Which lines of the entries below run from the one holding "d.num % 4 = 0)" to the one holding "failsAt 0x0901 sConstellation", inclusive? Set down exactly those lines and no others.

-- Available data follows --

/-! ## Halls (class 0x06) -/

/-- A pool, queue, ring or staging area lies in unit `u` under the governing epoch (R305). The queue entries of tunnel
legs lie in the units of owner 65 (R301), in any of them (DESIGN CHOICE, log 114). -/
def State.unitUsed (s : State) (u : Nat) : Bool :=
  ((List.range 256).any fun f => s.fspSize f != 0 && unitMeets u (s.fspBase f) (s.fspBase f + s.fspSize f - 1))
  || ((List.range 64).any fun k => s.flag (LEDG_RING_CFG_EN k)
        && unitMeets u (s.recordAt k 0) (s.recordAt k 0 + 16 * 2 ^ s.get (LEDG_RING_CFG_L k) - 1))
  || ((List.range 4).any fun l => s.isEthLane l
        && unitMeets u (s.get (SPN_HQ_BASE_BASE l) * 65536) (s.get (SPN_HQ_BASE_BASE l) * 65536 + 65535))
  || (s.get (HALL_OWN_CUR u) = 65 && (List.range 1024).any fun r => s.flag (GW_RT_CFG_VALID r)
        && (s.legsOf r).any fun l => s.get (GW_LEG_CFG_KIND l) = 2)
  || (s.upd.chrysalis.2 != 0 && unitMeets u s.upd.chrysalis.1 (s.upd.chrysalis.1 + 128 * s.upd.chrysalis.2 - 1))
  || (s.upd.staging.2 != 0 && unitMeets u s.upd.staging.1 (s.upd.staging.1 + 65536 * s.upd.staging.2 - 1))

/-- A live epoch may not change the owner of a unit (R305). -/
def State.unitStays (s : State) (u : Nat) : Bool :=
  let cur := s.get (HALL_OWN_CUR u)
  cur != s.get (HALL_OWN_OWNER u)
    || (decide (cur < 64) && (s.stationEngines cur).any fun e => decide (2 ≤ s.estate e) && decide (s.estate e ≤ 3))
    || (decide (65 ≤ cur) && decide (cur ≤ 68) && s.unitUsed u)

/-- Home and alternate owner of a unit. -/
def State.ownPair (s : State) (u : Nat) : Nat × Nat := (s.get (HALL_OWN_OWNER u), s.get (HALL_OWN_ALT u))

/-- A station window breaks R273 or R304. -/
def State.windowBad (c : State) (st k w : Nat) : Bool :=
  let first := c.get (CLU_WIN_A_BASE k w)
  let last := c.get (CLU_WIN_B_LAST k w)
  c.flag (CLU_WIN_A_VALID k w)
    && (first / 4096 != last / 4096
        || (unitsIn (first * 4096) (last * 4096 + 4095)).any fun u =>
             (c.get (CLU_WIN_A_GROUPS k w)).testBit (u % 64 / 8) && (c.ownPair u).1 != st && (c.ownPair u).2 != st)

/-- Halls (0x0601 to 0x0605). -/
def State.hallFails (s c : State) (b : List Byte) (live : Bool) : List Found :=
  let ha := decls b sHalls
  let st := decls b sStations
  failsAt 0x0601 sHalls ha (fun d i =>
      let p := c.ownPair d.num
      (beforeIn ha i fun e => e.num == d.num && e.vals != d.vals)
        || !(p.2 ≤ 64 || p.2 = 127) || (65 ≤ p.1 && p.1 ≤ 68 && p.2 != 127))
  ++ failsAt 0x0602 sPools (decls b sPools) (fun d _ => d.kind == 1 && c.fspSize d.num != 0
      && (unitsIn (c.fspBase d.num) (c.fspBase d.num + c.fspSize d.num - 1)).any fun u => (c.ownPair u).1 != 66)
  ++ failsAt 0x0603 sStations st (fun d _ => d.aux.any fun k => (List.range 8).any fun w => c.windowBad d.num k w)
  ++ failsAt 0x0604 sStations st (fun d _ => d.regions.any fun r => (unitsIn r.1 r.2).any fun u =>
      decide ((c.ownPair u).1 < 64) && (c.ownPair u).1 != d.num)
  ++ (if live then
        ((List.range 4096).filter fun u => s.ownPair u != c.ownPair u && s.unitStays u).map fun u =>
          (0x0605, sHalls, (ha.findIdx? fun d => d.num == u).getD 0)
      else [])

/-! ## Security, power, constellation, time and registers (classes 0x07 to 0x0A) -/

/-- Security (0x0701 to 0x0707). -/
def State.securityFails (s c : State) (b : List Byte) (live : Bool) : List Found :=
  let lc := s.get VIT_STAT_LC
  let se := decls b sSecurity
  let sig := sectionOf b sSignature
  let slot := sealed (sig.headD 0).toNat
  let gcm := fun (d : Decl) => d.kind == 0 && (c.get (VIT_BIND0_ALG d.num) == 1 || c.get (VIT_BIND0_ALG d.num) == 2)
  holding [((0x0701, 0, 0), !hasSection b sSignature && (lc = 2 || lc = 3)),
    ((0x0702, sSignature, 0), hasSection b sSignature
      && !(s.useOk slot 5 .device && ecdsaVerify (s.keyOf slot) (imageDigest b) (sig.drop 8))),
    ((0x0703, 0, 0), decide (imgVersion b < (s.counter 0).value))]
  ++ failsAt 0x0704 sSecurity se (fun d i => d.kind == 0
      && (s.get (VIT_SLOT_STATE (c.get (VIT_BIND0_SLOT d.num))) != 1
          || !(s.get (VIT_SLOT_USE (c.get (VIT_BIND0_SLOT d.num)))).testBit 6
          || (gcm d && beforeIn se i fun e => gcm e && c.get (VIT_BIND0_SLOT e.num) == c.get (VIT_BIND0_SLOT d.num)
                && c.get (VIT_BIND1_ID e.num) == c.get (VIT_BIND1_ID d.num)
                && c.get (VIT_BIND1_IDE e.num) == c.get (VIT_BIND1_IDE d.num))))
  ++ holding [((0x0705, 0, 0), !(imgLcMask b).testBit lc)]
  ++ (Config.forbiddenFeatures lc b).map (fun x => (0x0706, x.1, x.2))
  ++ holding [((0x0707, 0, 0), live && s.get IMG_EPOCH_EPOCH = 0xFFFFFFFF)]

/-- Power (0x0801 to 0x0804). -/
def State.powerFails (c : State) (b : List Byte) : List Found :=
  let de := decls b sDevice
  let hot := de.any fun d => decide (195 < d.aux.getD 2 0)
  failsAt 0x0801 sDevice de (fun d _ => decide (32000 < d.aux.getD 1 0) || decide (d.aux.getD 0 0 < d.aux.getD 1 0))
  ++ failsAt 0x0802 sPower (decls b sPower) (fun d _ => d.kind == 1 && d.aux.any (6000 < ·))
  ++ failsAt 0x0803 sPower (decls b sPower) (fun d _ => d.kind == 0
      && [c.get (RGN_OPP_TARGET d.num), c.get (RGN_OPP_MAX d.num)].any fun p => decide (5 < p) || (p = 5 && hot))
  ++ failsAt 0x0804 sCurator (decls b sCurator) (fun d _ => d.kind == 1 && c.get CUR_GO_SAFE_CODE / 4 ^ d.num % 4 = 0)

/-- Amin of a member (R484). -/
def State.amin (c : State) (m : Nat) : Nat := c.get (CON_PEER_CFG_HOPS m) * 2000 + 2 * c.thr + 2000

/-- Constellation (0x0901 to 0x0904). -/
def State.memberFails (s c : State) (b : List Byte) (live : Bool) : List Found :=
  let co := decls b sConstellation
  let isMember := fun (d : Decl) => d.kind == 0
  failsAt 0x0901 sConstellation co (fun d i => isMember d
      && (decide (8 ≤ d.num) || decide (8 ≤ ((co.take i).filter isMember).length)
          || beforeIn co i fun e => isMember e && (e.num == d.num || e.aux.headD 0 == d.aux.headD 0)))
  ++ holding [((0x0902, sConstellation, 0), hasSection b sConstellation && (s.ownMember b).isNone)]
  ++ failsAt 0x0903 sRoutes (decls b sRoutes) (fun d _ => d.kind == 0 && (c.legsOf d.num).any fun l =>
      c.get (GW_LEG_CFG_KIND l) = 3 && (!hasSection b sConstellation
        || decide (c.get CON_AHOR_NS < c.amin (c.get (GW_LEG_CFG_TARGET l) - 192))))
  ++ holding ([sSpine, sConstellation].map fun t => ((0x0904, t, 0),
      live && (hasSection b t != hasSection s.img.gov t || sectionOf b t != sectionOf s.img.gov t)))

/-- TIME and REGISTERS (0x0A01, 0x0A02). -/
def valueFails (b : List Byte) : List Found :=
  failsAt 0x0A01 sTime (decls b sTime) (fun d _ => d.aux.any fun v => decide (v < incMin) || decide (incMax < v))
  ++ failsAt 0x0A02 sRegisters (decls b sRegisters) (fun d _ => d.vals.any fun v => v.2.1 &&& ~~~(registerBits v.1) != 0)

/-! ## The check (R46 to R48) -/

/-- Every failure of an image. -/
def State.allFails (s : State) (b : List Byte) (len : Nat) : List Found :=
  let f := s.formatFails b len
  if !f.isEmpty then f
  else
    let live := !s.img.gov.isEmpty
    let c := s.candidate b
    s.allocFails c b live ++ c.portFails b ++ c.routeFails b ++ s.entryFails c b live ++ s.hallFails c b live
      ++ s.securityFails c b live ++ c.powerFails b ++ s.memberFails c b live ++ valueFails b

/-- The first failure in ascending order of reason code, the first in the order of the sections where a code fails more
than once. -/
def firstFound : List Found → Option Found
  | [] => none
  | f :: fs =>
    match firstFound fs with
    | none => some f
    | some g => some (if g.1 < f.1 then g else f)

/-- The result of the enable check in IMG.STATUS.REASON, CHK_LOC and CHK_COUNT (R47): whether the image is accepted. -/
def State.runCheck (s : State) (b : List Byte) (len : Nat) : Bool × State :=
  let fs := s.allFails b len
  match firstFound fs with
  | none => (true, ((s.set IMG_STATUS_REASON 0).setWord IMG_CHK_LOC_SECT.addr 0).set IMG_CHK_COUNT_COUNT 0)
  | some (code, t, i) =>
    (false, (((s.set IMG_STATUS_REASON code).set IMG_CHK_LOC_SECT t).set IMG_CHK_LOC_ENTRY i).set IMG_CHK_COUNT_COUNT
      (min 0xFFFF fs.length))

end Sys2Proof.Machine
end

-- Available data concluded --

**Answer to this task**
  ++ failsAt 0x0804 sCurator (decls b sCurator) (fun d _ => d.kind == 1 && c.get CUR_GO_SAFE_CODE / 4 ^ d.num % 4 = 0)

/-- Amin of a member (R484). -/
def State.amin (c : State) (m : Nat) : Nat := c.get (CON_PEER_CFG_HOPS m) * 2000 + 2 * c.thr + 2000

/-- Constellation (0x0901 to 0x0904). -/
def State.memberFails (s c : State) (b : List Byte) (live : Bool) : List Found :=
  let co := decls b sConstellation
  let isMember := fun (d : Decl) => d.kind == 0
  failsAt 0x0901 sConstellation co (fun d i => isMember d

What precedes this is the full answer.